§431:3-212.5 Redomestication of authorized insurers. (a) The certificate of authority, producer appointments and licenses, rates, and other items allowed by the commissioner, which are in existence at the time an insurer authorized to transact insurance business in this State transfers its corporate domicile to this or any other state by merger, consolidation, or any other lawful method shall continue in full force and effect upon such transfer if the insurer remains qualified to transact insurance business in this State. For purposes of this section, an insurer transferring its corporate domicile to this State remains qualified to transact insurance business in this State if it meets the organization and licensing requirements applicable to the same type of domestic insurer. All outstanding policies of a transferring insurer shall remain in full force and effect and need not be endorsed as to the new name of the company or its new location unless so ordered by the commissioner.

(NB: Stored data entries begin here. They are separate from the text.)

/-- The steps of agents other than a fetching thread: the rows of the table that have no word. -/
def Instr.isEvent : Instr → Bool
  | .padWord => false
  | .add _ _ _ _ => false
  | .sub _ _ _ _ => false
  | .mul _ _ _ _ => false
  | .mulh _ _ _ _ => false
  | .mulhn _ _ _ _ => false
  | .div _ _ _ _ => false
  | .divn _ _ _ _ => false
  | .rem _ _ _ _ => false
  | .remn _ _ _ _ => false
  | .and _ _ _ _ => false
  | .or _ _ _ _ => false
  | .xor _ _ _ _ => false
  | .andn _ _ _ _ => false
  | .orn _ _ _ _ => false
  | .shl _ _ _ _ => false
  | .shr _ _ _ _ => false
  | .sar _ _ _ _ => false
  | .rot _ _ _ _ => false
  | .min _ _ _ _ => false
  | .max _ _ _ _ => false
  | .minn _ _ _ _ => false
  | .maxn _ _ _ _ => false
  | .abs _ _ _ => false
  | .neg _ _ _ => false
  | .clz _ _ _ => false
  | .ctz _ _ _ => false
  | .popc _ _ _ => false
  | .brev _ _ _ => false
  | .bswap _ _ _ => false
  | .sext _ _ _ _ => false
  | .zext _ _ _ _ => false
  | .li _ _ _ => false
  | .lih _ _ _ => false
  | .lea _ _ _ => false
  | .mov _ _ _ => false
  | .sel _ _ _ _ _ => false
  | .cmpeq _ _ _ _ => false
  | .cmpne _ _ _ _ => false
  | .cmplt _ _ _ _ => false
  | .cmple _ _ _ _ => false
  | .cmpltn _ _ _ _ => false
  | .cmplen _ _ _ _ => false
  | .tstbit _ _ _ _ => false
  | .bfx _ _ _ _ _ => false
  | .bfxn _ _ _ _ _ => false
  | .bfi _ _ _ _ _ => false
  | .addv _ _ _ _ => false
  | .subv _ _ _ _ => false
  | .mulv _ _ _ _ => false
  | .chk _ _ _ => false
  | .madd _ _ _ _ _ => false
  | .br _ _ => false
  | .jmp _ _ => false
  | .jr _ _ => false
  | .call _ _ _ => false
  | .callr _ _ _ => false
  | .ret _ _ => false
  | .loop _ _ _ => false
  | .bsig _ _ _ _ => false
  | .pand _ _ _ _ => false
  | .por _ _ _ _ => false
  | .pxor _ _ _ _ => false
  | .pnot _ _ _ => false
  | .pmov _ _ _ => false
  | .nop _ => false
  | .tstart _ _ _ => false
  | .treap _ _ _ => false
  | .tend _ _ => false
  | .tspawn _ _ _ => false
  | .bar _ _ => false
  | .fempty _ _ => false
  | .ffull _ _ => false
  | .ftest _ _ _ => false
  | .wpush _ _ => false
  | .wtake _ _ _ => false
  | .wcount _ _ => false
  | .ld _ _ _ _ _ _ _ => false
  | .st _ _ _ _ _ _ _ => false
  | .ldf _ _ _ _ _ => false
  | .stf _ _ _ _ _ => false
  | .ldfc _ _ _ _ _ _ => false
  | .stfc _ _ _ _ _ _ => false
  | .ldp _ _ _ _ _ => false
  | .stp _ _ _ _ _ => false
  | .pref _ _ _ => false
  | .inval _ _ _ => false
  | .cwb _ _ _ => false
  | .amo _ _ _ _ _ _ _ _ => false
  | .amocas _ _ _ _ _ _ _ => false
  | .amof _ _ _ _ _ _ _ _ => false
  | .fence _ _ _ => false
  | .fencesc _ => false
  | .rfence _ _ => false
  | .fadd _ _ _ _ _ => false
  | .fsub _ _ _ _ _ => false
  | .fmul _ _ _ _ _ => false
  | .fdiv _ _ _ _ _ => false
  | .fsqrt _ _ _ _ => false
  | .fma _ _ _ _ _ _ => false
  | .fms _ _ _ _ _ _ => false
  | .fnma _ _ _ _ _ _ => false
  | .fnms _ _ _ _ _ _ => false
  | .fmin _ _ _ _ _ => false
  | .fmax _ _ _ _ _ => false
  | .fabs _ _ _ _ => false
  | .fneg _ _ _ _ => false
  | .fcpys _ _ _ _ _ => false
  | .fcmpeq _ _ _ _ _ => false
  | .fcmplt _ _ _ _ _ => false
  | .fcmple _ _ _ _ _ => false
  | .fcmpun _ _ _ _ _ => false
  | .fclass _ _ _ _ => false
  | .fround _ _ _ _ _ => false
  | .fcvt _ _ _ _ _ => false
  | .ftoi _ _ _ _ _ _ => false
  | .itof _ _ _ _ _ => false
  | .fmov _ _ _ => false
  | .fmvg _ _ _ => false
  | .fmvf _ _ _ _ => false
  | .exp2 _ _ _ => false
  | .sget _ _ _ => false
  | .sset _ _ _ => false
  | .vadd _ _ _ _ _ _ => false
  | .vsub _ _ _ _ _ _ => false
  | .vmul _ _ _ _ _ _ => false
  | .vfma _ _ _ _ _ _ _ => false
  | .vfms _ _ _ _ _ _ _ => false
  | .vmin _ _ _ _ _ _ => false
  | .vmax _ _ _ _ _ _ => false
  | .vabs _ _ _ _ _ => false
  | .vneg _ _ _ _ _ => false
  | .vdiv _ _ _ _ _ _ => false
  | .vsqrt _ _ _ _ _ => false
  | .vexp2 _ _ _ _ => false
  | .vcmp _ _ _ _ _ _ _ _ => false
  | .vcvt _ _ _ _ _ _ => false
  | .vred _ _ _ _ _ _ => false
  | .vsget _ _ _ _ => false
  | .vsset _ _ _ _ _ => false
  | .viadd _ _ _ _ _ _ => false
  | .visub _ _ _ _ _ _ => false
  | .vimul _ _ _ _ _ _ => false
  | .vand _ _ _ _ _ => false
  | .vor _ _ _ _ _ => false
  | .vxor _ _ _ _ _ => false
  | .vshl _ _ _ _ _ _ => false
  | .vshr _ _ _ _ _ _ => false
  | .vsar _ _ _ _ _ _ => false
  | .vimin _ _ _ _ _ _ _ => false
  | .vimax _ _ _ _ _ _ _ => false
  | .vicmp _ _ _ _ _ _ _ _ => false
  | .vsel _ _ _ _ _ => false
  | .qand _ _ _ _ => false
  | .qor _ _ _ _ => false
  | .qxor _ _ _ _ => false
  | .qnot _ _ _ => false
  | .qpop _ _ _ => false
  | .qmovToQ _ _ _ => false
  | .qmovToG _ _ _ => false
  | .vld _ _ _ _ _ _ => false
  | .vst _ _ _ _ _ _ => false
  | .vldx _ _ _ _ _ _ => false
  | .vstx _ _ _ _ _ _ => false
  | .vldc _ _ _ _ _ _ _ => false
  | .vstc _ _ _ _ _ _ _ => false
  | .vshuf _ _ _ _ _ _ => false
  | .vbcast _ _ _ _ _ => false
  | .vext _ _ _ _ _ => false
  | .vins _ _ _ _ _ => false
  | .viota _ _ _ _ _ => false
  | .vmov _ _ _ _ => false
  | .mma _ _ _ _ _ _ _ _ _ _ => false
  | .mmaq _ _ _ _ _ _ _ _ _ _ => false
  | .mzero _ _ => false
  | .mld _ _ _ _ _ _ _ => false
  | .mst _ _ _ _ _ _ _ => false
  | .mcommit _ _ _ => false
  | .mwait _ _ => false
  | .mtest _ _ => false
  | .vfroma _ _ _ _ _ => false
  | .vtoa _ _ _ _ _ => false
  | .mscale _ _ _ _ => false
  | .smxa _ _ _ _ _ _ _ _ => false
  | .smxfin _ _ _ _ => false
  | .smxmerge _ _ _ _ => false
  | .smxld _ _ _ _ _ _ => false
  | .smxst _ _ _ _ _ _ => false
  | .smxinit _ _ _ => false
  | .copyq _ _ _ _ _ => false
  | .copyqt _ _ _ _ _ _ => false
  | .copys _ _ _ => false
  | .copyk _ _ _ => false
  | .xfence _ => false
  | .signal _ _ _ _ => false
  | .lease _ _ _ _ _ => false
  | .renew _ _ _ _ => false
  | .unlease _ _ _ _ => false
  | .roleq _ _ _ => false
  | .rolereq _ _ _ _ => false
  | .noteack _ _ => false
  | .couch _ _ _ _ => false
  | .couchs _ _ _ => false
  | .svc _ _ => false
  | .brk _ _ => false
  | .tret _ => false
  | .csrr _ _ _ => false
  | .csrw _ _ _ _ => false
  | .csrs _ _ _ _ => false
  | .csrc _ _ _ _ => false
  | .tbw _ _ _ _ _ => false
  | .tbi _ _ _ _ _ => false
  | .tbp _ _ _ _ _ => false
  | .scfgr _ _ _ _ => false
  | .scfgw _ _ _ _ => false
  | .cwbr _ _ _ _ => false
  | .slinv _ _ _ => false
  | .gswitch _ _ _ _ => false
  | .ckpt _ _ => false
  | .halt _ _ => false
  | .mmaStepRun _ _ => true
  | .mmaqStepRun _ _ => true
  | .mzeroRun _ => true
  | .mscaleRun _ => true
  | .mldRun _ => true
  | .mstRun _ => true
  | .smxaRun _ => true
  | .smxfinRun _ => true
  | .smxmergeRun _ => true
  | .smxldRun _ => true
  | .smxstRun _ => true
  | .smxinitRun _ => true
  | .matrixBatchComplete _ => true
  | .parkedThreadWake _ _ => true
  | .eventEntry _ _ => true
  | .enqueue _ _ => true
  | .taskCreate _ => true
  | .taskDispatch _ _ _ => true
  | .priorityRise _ _ => true
  | .taskRetire _ _ => true
  | .completionMessage _ => true
  | .levellingStep _ => true
  | .levellingReceive _ _ => true
  | .tileSpaceArrival _ => true
  | .gangCacheHomeApply _ => true
  | .sliceWriteApply _ => true
  | .sliceRead _ => true
  | .sliceAtomic _ => true
  | .stackReadReturn _ _ => true
  | .stackWriteAck _ _ => true
  | .dieViewDelivery _ _ => true
  | .copyTransferStart _ => true
  | .copyTransferComplete _ => true
  | .domainMessageArrival _ => true
  | .remoteAck _ _ => true
  | .remoteRefusal _ _ => true
  | .signalFillArrival _ => true
  | .reductionFlitArrival _ => true
  | .collectiveComplete _ _ => true
  | .censusPoint _ => true
  | .roleChange _ _ => true
  | .routingDrainComplete _ _ => true
  | .reseatFlip _ _ => true
  | .roleWritebackComplete _ _ => true
  | .leaseExpiring _ _ => true
  | .leaseExpired _ _ => true
  | .gangSwitchStop _ _ => true
  | .gangResume _ _ _ => true
  | .checkpointCapture _ => true
  | .faultDetected _ => true
  | .rollback _ => true
  | .partitionReset _ => true
  | .functionLevelReset _ => true
  | .partitionResize _ _ _ _ _ => true
  | .resizeDeadline _ => true
  | .heldContextEnd _ _ => true
  | .heldContextStart _ _ => true
  | .watchdog _ _ => true
  | .couchDrainStep _ => true
  | .splitWrite _ => true
  | .deckleWrite _ _ _ => true
  | .dbgctlWrite _ _ _ => true
  | .registerWrite _ _ => true
  | .sholdHold _ => true
  | .sholdRelease _ => true
  | .dswitchArm _ _ _ => true
  | .domainSwitch _ => true
  | .domainSwitchComplete _ => true
  | .crbaseWrite _ _ => true
  | .crsizeWrite _ _ => true
  | .crheadWrite _ _ => true
  | .modctlGo _ _ _ => true
  | .pwrcapWrite _ => true
  | .devnumsetWrite _ => true
  | .rbdataWrite _ => true
  | .hostMemoryAccess _ _ _ => true
  | .hostAtomic _ _ _ => true
  | .getVersion _ => true
  | .getCapabilities _ => true
  | .negotiateAlgorithms _ => true
  | .getDigests _ => true
  | .getCertificate _ => true
  | .challenge _ => true
  | .getMeasurements _ => true
  | .powerOn _ _ => true
  | .flitCrcError _ => true
  | .tileStoreScrub _ => true
  | .sliceScrub _ => true
  | .stackScrub _ => true
  | .progressTimeout _ => true
  | .dutyCycling _ => true
  | .gtimeToleranceChange _ _ => true

end Sys2Proof
end

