-- ==== Sys2Proof/Decode.lean ====
section
/-!
DEFINITION. From bytes to an instruction or a rejection by name (R35 to R55), and back. A word is first cut into the fields of the
three forms; the checks 6 and 8 to 10 of R51 read the shape its opcode has; then the instruction is built from the fields.
-/

set_option linter.constructorNameAsVariable false
set_option linter.unusedVariables false

namespace Sys2Proof

/-! ### The fields of a word (R40, R41, R42) -/

/-- The fields of an instruction. For form S, c, fm, e and fl are zero; for form M, e and fl are zero. -/
structure Raw where
  len : BitVec 2
  op : BitVec 10
  d : BitVec 8
  a : BitVec 8
  b : BitVec 8
  pred : BitVec 3
  neg : BitVec 1
  i : BitVec 1
  fn : BitVec 23
  c : BitVec 8
  fm : BitVec 24
  e : BitVec 8
  fl : BitVec 24
  deriving DecidableEq, Repr

/-- Size in bytes of each length code (R36); code 11 is the pad word. -/
def sizeOf (len : Nat) : Nat :=
  match len with
  | 0 => 8
  | 1 => 12
  | 2 => 16
  | _ => 4

/-- The number whose bit 32k + j is bit j of word k (R35). -/
def Raw.toWord (r : Raw) : Nat :=
  r.len.toNat + r.op.toNat * 2 ^ 2 + r.d.toNat * 2 ^ 12 + r.a.toNat * 2 ^ 20 + r.b.toNat * 2 ^ 28 + r.pred.toNat * 2 ^ 36 +
  r.neg.toNat * 2 ^ 39 + r.i.toNat * 2 ^ 40 + r.fn.toNat * 2 ^ 41 + r.c.toNat * 2 ^ 64 + r.fm.toNat * 2 ^ 72 +
  r.e.toNat * 2 ^ 96 + r.fl.toNat * 2 ^ 104

/-- The fields of an instruction's bits. -/
def Raw.ofWord (w : Nat) : Raw where
  len := BitVec.ofNat 2 w
  op := BitVec.ofNat 10 (w / 2 ^ 2)
  d := BitVec.ofNat 8 (w / 2 ^ 12)
  a := BitVec.ofNat 8 (w / 2 ^ 20)
  b := BitVec.ofNat 8 (w / 2 ^ 28)
  pred := BitVec.ofNat 3 (w / 2 ^ 36)
  neg := BitVec.ofNat 1 (w / 2 ^ 39)
  i := BitVec.ofNat 1 (w / 2 ^ 40)
  fn := BitVec.ofNat 23 (w / 2 ^ 41)
  c := BitVec.ofNat 8 (w / 2 ^ 64)
  fm := BitVec.ofNat 24 (w / 2 ^ 72)
  e := BitVec.ofNat 8 (w / 2 ^ 96)
  fl := BitVec.ofNat 24 (w / 2 ^ 104)

/-- Opcode row (R40). -/
def Raw.row (r : Raw) : Nat := r.op.toNat / 32
/-- Opcode column (R40). -/
def Raw.col (r : Raw) : Nat := r.op.toNat % 32

/-- The three groups of function bits: 63:41, 95:72 and 127:104. -/
inductive FnPart where
  | fn | fm | fl
  deriving DecidableEq, Repr

/-- The instruction bit at which a group starts. -/
def FnPart.lo : FnPart → Nat
  | .fn => 41
  | .fm => 72
  | .fl => 104

/-- The value of `width` bits from bit `lo` of a group. -/
def Raw.f (r : Raw) (p : FnPart) (lo width : Nat) : Nat :=
  (match p with | .fn => r.fn.toNat | .fm => r.fm.toNat | .fl => r.fl.toNat) / 2 ^ lo % 2 ^ width

/-! ### Codes -/

/-- Code of each name. -/
def ExtW.code : ExtW → Nat
  | .b => 0
  | .h => 1
  | .w => 2
/-- Name of each code; the reserved codes have none. -/
def ExtW.ofCode : Nat → Option ExtW
  | 0 => some .b
  | 1 => some .h
  | 2 => some .w
  | _ => none

/-- Code of each name. -/
def BarScope.code : BarScope → Nat
  | .gang => 0
  | .tile => 1
  | .dev => 2
/-- Name of each code; the reserved codes have none. -/
def BarScope.ofCode : Nat → Option BarScope
  | 0 => some .gang
  | 1 => some .tile
  | 2 => some .dev
  | _ => none

/-- Code of each name. -/
def MemW.code : MemW → Nat
  | .b => 0
  | .h => 1
  | .w => 2
  | .d => 3
  | .bn => 4
  | .hn => 5
  | .wn => 6
/-- Name of each code; the reserved codes have none. -/
def MemW.ofCode : Nat → Option MemW
  | 0 => some .b
  | 1 => some .h
  | 2 => some .w
  | 3 => some .d
  | 4 => some .bn
  | 5 => some .hn
  | 6 => some .wn
  | _ => none

/-- Code of each name. -/
def StW.code : StW → Nat
  | .b => 0
  | .h => 1
  | .w => 2
  | .d => 3
/-- Name of each code; the reserved codes have none. -/
def StW.ofCode : Nat → Option StW
  | 0 => some .b
  | 1 => some .h
  | 2 => some .w
  | 3 => some .d
  | _ => none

(b) Each transferring insurer shall file new policy forms on or before the effective date of the transfer, if such forms are required to be approved by the commissioner. The insurer may use existing policy forms with appropriate endorsements if permitted by the commissioner. Every transferring insurer shall notify the commissioner of the details of the proposed transfer and shall file promptly a Uniform Certificate of Authority Application for any resulting amendments to corporate documents filed or required to be filed with the commissioner.
(c) The commissioner may apply this section to any domestication occurring in another state by an authorized United States branch of an alien insurer. [L 1991, c 181, §1; am L 2002, c 155, §8; am L 2004, c 122, §9; am L 2017, c 152, §4]
Cross References
Redomestication--captive insurers, see §§431:19-102.3 and 431:19-102.4.